Any health problems or contamination that occurs in animal production and supply chains therefore has complex repercussions all the way along the food chain, from production site to plate.

As a result, the veterinary sector is one of the guarantors of the stability and planned evolution of the global food system, through its operations at every stage of that system: production on farms, processing, and product distribution and marketing on a national and international level.

The answers to a questionnaire distributed by the OIE to veterinary services in its 178 member countries showed that all those countries had introduced an institutional, legislative and technical framework intended to structure veterinary operations. However, the funds and human resources allocated differ substantially between industrialized and developing countries, with chronic under-investment in the poorest countries, illustrated by the fact that for more than 60% of countries, annual State investment in the relevant fields amounts to less than US$ 2 per inhabitant.

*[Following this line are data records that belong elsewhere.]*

/-- R553, R565, R567, R569, R836, R843, R844, R847, R848, R850: the endpoint's own answers while VSTBY is up: its ID, versions
and types (free values of the log where the spec names none), the sensors, an event's acknowledgement, and the resolution of
its addresses; the command and completion codes are the model's (log 29). -/
def Obligations.EndpointAnswers : Prop :=
  ∀ (s : State) (a : Agent), s.conn.phase ≠ .off →
    let control := fun (code : Nat) (ws : List Nat) => Host.Outcome.next (ρ := Refusal) (φ := Fault) (s.emit (.control a code ws))
    let pldm := fun (kind code : Nat) (ws : List Int) =>
      Host.Outcome.next (ρ := Refusal) (φ := Fault) (s.emit (.pldm a kind code ws))
    (∀ eid, exec (.setEndpointId a eid) s =
      if 8 ≤ eid ∧ eid ≤ 254 then .next ((s.setConn { s.conn with eid }).emit (.control a 1 [0, eid])) else control 1 [2])
    ∧ exec (.getEndpointId a) s = control 2 [0, s.conn.eid]
    ∧ (∀ kind, exec (.getMctpVersionSupport a kind) s =
        control 4 (if kind ∈ [0xFF, 0x00, 0x01, 0x7F] then [0, Config.mctpVersion kind] else [0x80]))
    ∧ exec (.getMessageTypeSupport a) s = control 5 [0, 0x01, 0x7F]
    ∧ (∀ k, exec (.getVendorDefinedMessageSupport a k) s = control 6 (if k = 0 then [0, 0xFF, 1, 0xD6F1] else [2]))
    ∧ (∀ addr ibi, exec (.dynamicAddressAssignment addr ibi) s =
        .next (s.setConn { s.conn with i3cAddr := some (addr % 128), ibi }))
    ∧ exec (.getTid a) s = pldm 0 0x02 [0, (Config.pldmTid : Int)]
    ∧ (∀ kind, exec (.getPldmVersion a kind) s =
        pldm 0 0x03 (if kind = 0 ∨ kind = 2 then [0, (Config.pldmVersion kind : Int)] else [0x83]))
    ∧ exec (.getPldmTypes a) s = pldm 0 0x04 [0, 0, 2]
    ∧ (∀ kind, exec (.getPldmCommands a kind) s = pldm 0 0x05
        (if kind = 0 then [0, 0x02, 0x03, 0x04, 0x05] else if kind = 2 then [0, 0x04, 0x0A, 0x11, 0x21, 0x51] else [0x83]))
    ∧ (∀ record id, sensorIds[(if record = 0 then 1 else record) - 1]? = some id → ∃ next, exec (.getPdr a record) s =
        pldm 2 0x51 ([0, next] ++ s.descriptor id))
    ∧ (∀ id, exec (.getSensorReading a id) s = pldm 2 0x11
        (if numericSensor id = true then (match s.sensor id with | some x => [0, 0, (x.band : Int), x.value] | none => [0, 3])
         else [0x80]))
    ∧ exec (.getStateSensorReadings a 0x61) s = pldm 2 0x21 [0, (s.time.st.code : Int)]
    ∧ exec (.getStateSensorReadings a 0x62) s = pldm 2 0x21 [0, if s.fab.fenced = true then 1 else 0]
    ∧ (∀ receiver, exec (.setEventReceiver a receiver) s = .next ((s.setConn { s.conn with receiver }).emit (.pldm a 2 0x04 [0])))
    ∧ (∀ event, s.conn.receiver = some a → exec (.pldmEventAcknowledgement a event) s =
        .next (s.setConn { s.conn with events := s.conn.events.filter fun e => e.id != event }))
    ∧ (∀ id value, numericSensor id = true → ∃ t, exec (.sensorUpdate id value) s = .next t
        ∧ t.sensor id = some ⟨id, s.measured id value, s.bandOf id (s.measured id value)⟩
        ∧ (∀ k, k ≠ id → t.sensor k = s.sensor k)
        ∧ (s.bandOf id (s.measured id value) = ((s.sensor id).map (·.band)).getD 0 → t.conn.events = s.conn.events)
        ∧ (s.bandOf id (s.measured id value) ≠ ((s.sensor id).map (·.band)).getD 0 →
            t.conn.events = s.conn.events ++ [⟨id, s.bandOf id (s.measured id value), s.conn.nextEvent⟩])
        ∧ t.mem.hbm = s.mem.hbm ∧ t.mbxs = s.mbxs)
    ∧ (∀ target, (target = linkLocal6 ∨ target ∈ s.conn.slaac) →
        exec (.neighborSolicitation 32 target) s = .next (s.emit (.neighborAdvertisement 32 target)))
    ∧ (∀ p < 32, (s.port p).st = .up → (s.port p).modeNow = true → (s.port p).quar = false → s.fab.fenced = false →
        (s.fab.epoch ≠ 0 → exec (.neighborSolicitation p (fabricAddress s.fab.v6pfx s.fab.node)) s =
          .next (s.emit (.neighborAdvertisement p (fabricAddress s.fab.v6pfx s.fab.node))))
        ∧ (∀ mac router pfx, exec (.routerAdvertisement p mac router pfx) s =
          .next (s.putPort p { s.port p with router := some (mac, router) })))
    ∧ exec (.arpRequest Config.linkLocal4) s = .next (s.emit (.arpReply Config.linkLocal4))
/-! ### The fabric -/

/-- R485, R520, R525, R545, R546, R551, R582, R583, R585, R593, R617, R619, R625, R636, R637, R641, R671 to R673: a sequenced
frame that passes the checks takes its place in its flow and is performed: an access of a tie window that R484 refuses, or that
meets poison, is answered with its NAK and changes nothing else; a write stores its bytes in the window, a read, an atomic and
an anchored add answer from it; a response, a control message and a collective's frame reach what they are for. -/
def Obligations.FramesPerformed : Prop :=
  ∀ (s : State) (p : Nat) (f : Frame) (stamp : Nat), s.takes p f stamp →
    let g := unpadded f
    let u := s.inHand p f stamp
    let done := fun (t : State) => Host.Outcome.next (ρ := Refusal) (φ := Fault) (t.ackIfDue g)
    let refused := fun (t : State) (reason : Nat) =>
      Host.Outcome.next (ρ := Refusal) (φ := Fault) ((t.refuse p g stamp reason 0 0).ackIfDue g)
    let window := fun (n : Nat) (k : AccKind) (c : Instr) (poisons : Bool) (go : Nat → TieWindow → State → State) =>
      (∀ r, u.tieCheck f.src f.window f.offset n k = .inl r → exec c s = refused u r)
      ∧ (∀ pa w, u.tieCheck f.src f.window f.offset n k = .inr (pa, w) →
          ((poisons = false ∨ u.poisoned pa n = false) → exec c s = done (go pa w (u.chargeRx w.ctx g.bytes)))
          ∧ (poisons = true → u.poisoned pa n = true → exec c s = refused (u.chargeRx w.ctx g.bytes) nPoisoned))
    (f.op = opWrite → window f.length .write (.rxWrite p f stamp) false fun pa w t =>
        (t.placeRange pa f.length w.memClass (some w.ctx)).hbmWrite pa g.payload)
    ∧ (f.op = opReadReq → window f.length .read (.rxReadReq p f stamp) true fun pa w t =>
        (t.glanceRange pa f.length w.memClass (some w.ctx)).respond g opReadRsp w.ctx (t.hbmRead pa f.length))
    ∧ (f.op = opAtomic → window (g.word 0 / 2 ^ 48 % 256) .atomic (.rxAtomic p f stamp) true fun pa w t =>
        let r := (t.atomHolders 10 pa w.memClass (some w.ctx)).rmw pa (g.word 0 / 2 ^ 56) (g.word 0 / 2 ^ 48 % 256) (g.word 1) (g.word 2)
        r.1.respond g opAtomicRsp w.ctx (beBytes 8 r.2))
    ∧ (f.op = opXadd → window f.length .atomic (.rxXadd p f stamp) true fun pa w t => t.farCells pa (cellsOf g) w.memClass (t.ctxPartition (some w.ctx)) (some w.ctx))
    ∧ (f.op = opAtomicRsp → exec (.rxAtomicRsp p f stamp) s = done (u.takeAnswer g true (leBytes 8 (g.word 0))))
    ∧ (f.op = opReadRsp → exec (.rxReadRsp p f stamp) s =
        done (if f.kind = kBulk then u.takeBulk g else (u.takeAnswer g false g.payload).captureOn))
    ∧ (f.op = opCtrl →
        (ctrlType f = 0x01 → exec (.rxAlignedNotice p f stamp) s = done (u.takeNotice p g))
        ∧ (ctrlType f = 0x02 → exec (.rxHallCorrection p f stamp) s = done (u.takeHall p g))
        ∧ (ctrlType f = 0x10 → exec (.rxLaunchOffer p f stamp) s = done (u.takeOffer g))
        ∧ (ctrlType f = 0x11 → exec (.rxLaunchAck p f stamp) s = done (u.takeAckMsg g stamp))
        ∧ (ctrlType f = 0x12 → exec (.rxLaunchCommit p f stamp) s = done (u.takeCommit g stamp))
        ∧ (ctrlType f = 0x13 → exec (.rxLaunchAbort p f stamp) s = done (u.takeAbort g stamp))
        ∧ (ctrlType f = 0x20 → exec (.rxThrottle p f stamp) s = done (u.takeThrottle p g))
        ∧ (ctrlType f = 0x30 → fillSub g = fillSub f →
            (fillSub f = 1 → exec (.rxClaim p f stamp) s = done (u.takeClaim g))
            ∧ (fillSub f = 2 → exec (.rxGrant p f stamp) s = done (u.takeGrant g))
            ∧ (fillSub f = 3 → exec (.rxRelease p f stamp) s = done (u.takeRelease g))
            ∧ (fillSub f = 4 → exec (.rxStage p f stamp) s = done (u.takeStage g))
            ∧ (fillSub f = 5 → exec (.rxProgress p f stamp) s = done (u.takeProgress g))
            ∧ (fillSub f = 6 → exec (.rxFail p f stamp) s = done (u.takeFillFail g))))
    ∧ (f.op = opColl →
        (collPhase f = 0 → exec (.rxCollUp p f stamp) s = done (u.takeColl g stamp))
        ∧ (collPhase f = 1 → exec (.rxCollDown p f stamp) s = done (u.takeColl g stamp))
        ∧ (collPhase f = 2 → exec (.rxCollCredit p f stamp) s = done (u.takeColl g stamp))
        ∧ (collPhase f = 3 → exec (.rxCollFail p f stamp) s = done (u.takeColl g stamp)))
    ∧ u.recvFlow f.src f.kind f.context = some ⟨f.src, f.kind, f.context, (f.seq + 1) % 2 ^ 32, stamp,
        (((s.heard p f stamp).recvFlow f.src f.kind f.context).map (·.owed)).getD 0 + 1, p⟩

The main two categories of activities centring on animal health management and food safety are organized conventionally, with surveillance, control, traceability and laboratory analysis systems involving public and private partners. Their levels of activity and operationality, which depend directly on the resources allocated, also differ between rich and poor countries.
The view expressed by the majority of veterinary services surveyed was that their activities had a significant impact on food security, which was relatively homogeneous over the four components of food security: availability, accessibility, utilization and sustainability.
Almost all the countries wanted the OIE to work more closely with them in the field of food security while stepping up its work on the influence of animal production on environmental change.